Network equipment manufacturer giant Cisco confirmed on 11 August 2022 that their corporate network got breached by the Yanluowang ransomware group on 24 May 2022.
It was due to a phishing attack that targeted one of their employee’s Google accounts in which the corporate credentials were stored.
Also, they mentioned that the hackers could only find and steal the non-sensitive data from the folder in that employee’s account.
The initial access to the Cisco VPN was obtained by gaining access to one of the Cisco employees’ personal Google accounts.
The password syncing was enabled in the browser due to which the corporate credentials were stored.
Post obtaining access to the employees’ accounts, the attacker bypassed Multi-Factor Authentication (MFA) using a variety of techniques, which includes vishing (voice phishing) and MFA fatigue. MFA fatigue is the process of sending many push notifications to the target’s device until the user accepts, either unintentionally or to quiet the repeated push notifications.
In this scenario, the employee had been receiving multiple calls for a number of days, in which they spoke in English in multiple international accents and dialects – which were convinced to be from support organizations trusted by the user.
Post obtaining access, the attacker enrolled another device for MFA and was able to get authenticated to the Cisco VPN.
After that, the attacker tried to perform privilege escalation to administrative accounts which triggered the alert to Cisco Security Incident Response Team (CSIRT). The hackers had managed to load several tools including remote access tools like TeamViewer and LogMeIn, offensive security tools such as Cobalt Strike, PowerSploit, Mimi Katz, and Impacket plus a set of persistence mechanisms and backdoor accounts.

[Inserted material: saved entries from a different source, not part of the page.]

/-! ### onScan -/

@[simp] theorem onScan_fe (c : Fin 16) (f : Scan → Scan) : (s.onScan c f).fe =
    { s.fe with scans := updV s.fe.scans c f } := rfl
@[simp] theorem onScan_pending (c : Fin 16) (f : Scan → Scan) : (s.onScan c f).pending = s.pending := rfl
@[simp] theorem onScan_phase (c : Fin 16) (f : Scan → Scan) : (s.onScan c f).phase = s.phase := rfl
@[simp] theorem onScan_clk (c : Fin 16) (f : Scan → Scan) : (s.onScan c f).clk = s.clk := rfl
@[simp] theorem onScan_part (c : Fin 16) (f : Scan → Scan) : (s.onScan c f).part = s.part := rfl
@[simp] theorem onScan_pins (c : Fin 16) (f : Scan → Scan) : (s.onScan c f).pins = s.pins := rfl
@[simp] theorem onScan_nv (c : Fin 16) (f : Scan → Scan) : (s.onScan c f).nv = s.nv := rfl
@[simp] theorem onScan_eng (c : Fin 16) (f : Scan → Scan) : (s.onScan c f).eng = s.eng := rfl
@[simp] theorem onScan_pas (c : Fin 16) (f : Scan → Scan) : (s.onScan c f).pas = s.pas := rfl
@[simp] theorem onScan_led (c : Fin 16) (f : Scan → Scan) : (s.onScan c f).led = s.led := rfl
@[simp] theorem onScan_sv (c : Fin 16) (f : Scan → Scan) : (s.onScan c f).sv = s.sv := rfl
@[simp] theorem onScan_keep (c : Fin 16) (f : Scan → Scan) : (s.onScan c f).keep = s.keep := rfl
@[simp] theorem onScan_trac (c : Fin 16) (f : Scan → Scan) : (s.onScan c f).trac = s.trac := rfl
@[simp] theorem onScan_kin (c : Fin 16) (f : Scan → Scan) : (s.onScan c f).kin = s.kin := rfl
@[simp] theorem onScan_host (c : Fin 16) (f : Scan → Scan) : (s.onScan c f).host = s.host := rfl
@[simp] theorem onScan_hec (c : Fin 16) (f : Scan → Scan) : (s.onScan c f).hec = s.hec := rfl
@[simp] theorem onScan_cvu (c : Fin 16) (f : Scan → Scan) : (s.onScan c f).cvu = s.cvu := rfl
@[simp] theorem onScan_hasp (c : Fin 16) (f : Scan → Scan) : (s.onScan c f).hasp = s.hasp := rfl
@[simp] theorem onScan_sdp (c : Fin 16) (f : Scan → Scan) : (s.onScan c f).sdp = s.sdp := rfl
@[simp] theorem onScan_net (c : Fin 16) (f : Scan → Scan) : (s.onScan c f).net = s.net := rfl
@[simp] theorem onScan_tb (c : Fin 16) (f : Scan → Scan) : (s.onScan c f).tb = s.tb := rfl
@[simp] theorem onScan_pwr (c : Fin 16) (f : Scan → Scan) : (s.onScan c f).pwr = s.pwr := rfl
@[simp] theorem onScan_intake (c : Fin 16) (f : Scan → Scan) : (s.onScan c f).intake = s.intake := rfl
@[simp] theorem onScan_test (c : Fin 16) (f : Scan → Scan) : (s.onScan c f).test = s.test := rfl
@[simp] theorem onScan_past (c : Fin 16) (f : Scan → Scan) : (s.onScan c f).past = s.past := rfl
@[simp] theorem onScan_freeCount (c : Fin 16) (f : Scan → Scan) : (s.onScan c f).freeCount = s.freeCount := rfl

/-! ### onTch -/

@[simp] theorem onTch_fe (c : Fin 8) (f : Tch → Tch) : (s.onTch c f).fe =
    { s.fe with tch := updV s.fe.tch c f } := rfl
@[simp] theorem onTch_pending (c : Fin 8) (f : Tch → Tch) : (s.onTch c f).pending = s.pending := rfl
@[simp] theorem onTch_phase (c : Fin 8) (f : Tch → Tch) : (s.onTch c f).phase = s.phase := rfl
@[simp] theorem onTch_clk (c : Fin 8) (f : Tch → Tch) : (s.onTch c f).clk = s.clk := rfl
@[simp] theorem onTch_part (c : Fin 8) (f : Tch → Tch) : (s.onTch c f).part = s.part := rfl
@[simp] theorem onTch_pins (c : Fin 8) (f : Tch → Tch) : (s.onTch c f).pins = s.pins := rfl
@[simp] theorem onTch_nv (c : Fin 8) (f : Tch → Tch) : (s.onTch c f).nv = s.nv := rfl
@[simp] theorem onTch_eng (c : Fin 8) (f : Tch → Tch) : (s.onTch c f).eng = s.eng := rfl
@[simp] theorem onTch_pas (c : Fin 8) (f : Tch → Tch) : (s.onTch c f).pas = s.pas := rfl
@[simp] theorem onTch_led (c : Fin 8) (f : Tch → Tch) : (s.onTch c f).led = s.led := rfl
@[simp] theorem onTch_sv (c : Fin 8) (f : Tch → Tch) : (s.onTch c f).sv = s.sv := rfl
@[simp] theorem onTch_keep (c : Fin 8) (f : Tch → Tch) : (s.onTch c f).keep = s.keep := rfl
@[simp] theorem onTch_trac (c : Fin 8) (f : Tch → Tch) : (s.onTch c f).trac = s.trac := rfl
@[simp] theorem onTch_kin (c : Fin 8) (f : Tch → Tch) : (s.onTch c f).kin = s.kin := rfl
@[simp] theorem onTch_host (c : Fin 8) (f : Tch → Tch) : (s.onTch c f).host = s.host := rfl
@[simp] theorem onTch_hec (c : Fin 8) (f : Tch → Tch) : (s.onTch c f).hec = s.hec := rfl
@[simp] theorem onTch_cvu (c : Fin 8) (f : Tch → Tch) : (s.onTch c f).cvu = s.cvu := rfl
@[simp] theorem onTch_hasp (c : Fin 8) (f : Tch → Tch) : (s.onTch c f).hasp = s.hasp := rfl
@[simp] theorem onTch_sdp (c : Fin 8) (f : Tch → Tch) : (s.onTch c f).sdp = s.sdp := rfl
@[simp] theorem onTch_net (c : Fin 8) (f : Tch → Tch) : (s.onTch c f).net = s.net := rfl
@[simp] theorem onTch_tb (c : Fin 8) (f : Tch → Tch) : (s.onTch c f).tb = s.tb := rfl
@[simp] theorem onTch_pwr (c : Fin 8) (f : Tch → Tch) : (s.onTch c f).pwr = s.pwr := rfl
@[simp] theorem onTch_intake (c : Fin 8) (f : Tch → Tch) : (s.onTch c f).intake = s.intake := rfl
@[simp] theorem onTch_test (c : Fin 8) (f : Tch → Tch) : (s.onTch c f).test = s.test := rfl
@[simp] theorem onTch_past (c : Fin 8) (f : Tch → Tch) : (s.onTch c f).past = s.past := rfl
@[simp] theorem onTch_freeCount (c : Fin 8) (f : Tch → Tch) : (s.onTch c f).freeCount = s.freeCount := rfl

After gaining access to the system, the bad actors executed operations to maintain access, minimize the forensic activities, and to escalate the access level.
They began to enumerate using the common built-in Windows utilities to gain more information about the user and group configuration of the system, hostname, and further details.
Post gaining VPN access, the bad actors used compromised accounts for logging on to numerous other systems. And then moving to the Citrix environment (cloud-based, VPN-less solution which helps to access the intranet, mobile, SaaS, and virtual applications) to compromise a set of Citrix servers and obtain access to domain controllers. And then, they dumped the NTDS using “ntdsutil.exe” consistent with:
powershell ntdsutil.exe 'ac i ntds' 'ifm' 'create full c:\users\public' q q
The attacker was seen using machine accounts for the purposes of lateral movement and privileged authentication inside the environment post gaining access to credential databases.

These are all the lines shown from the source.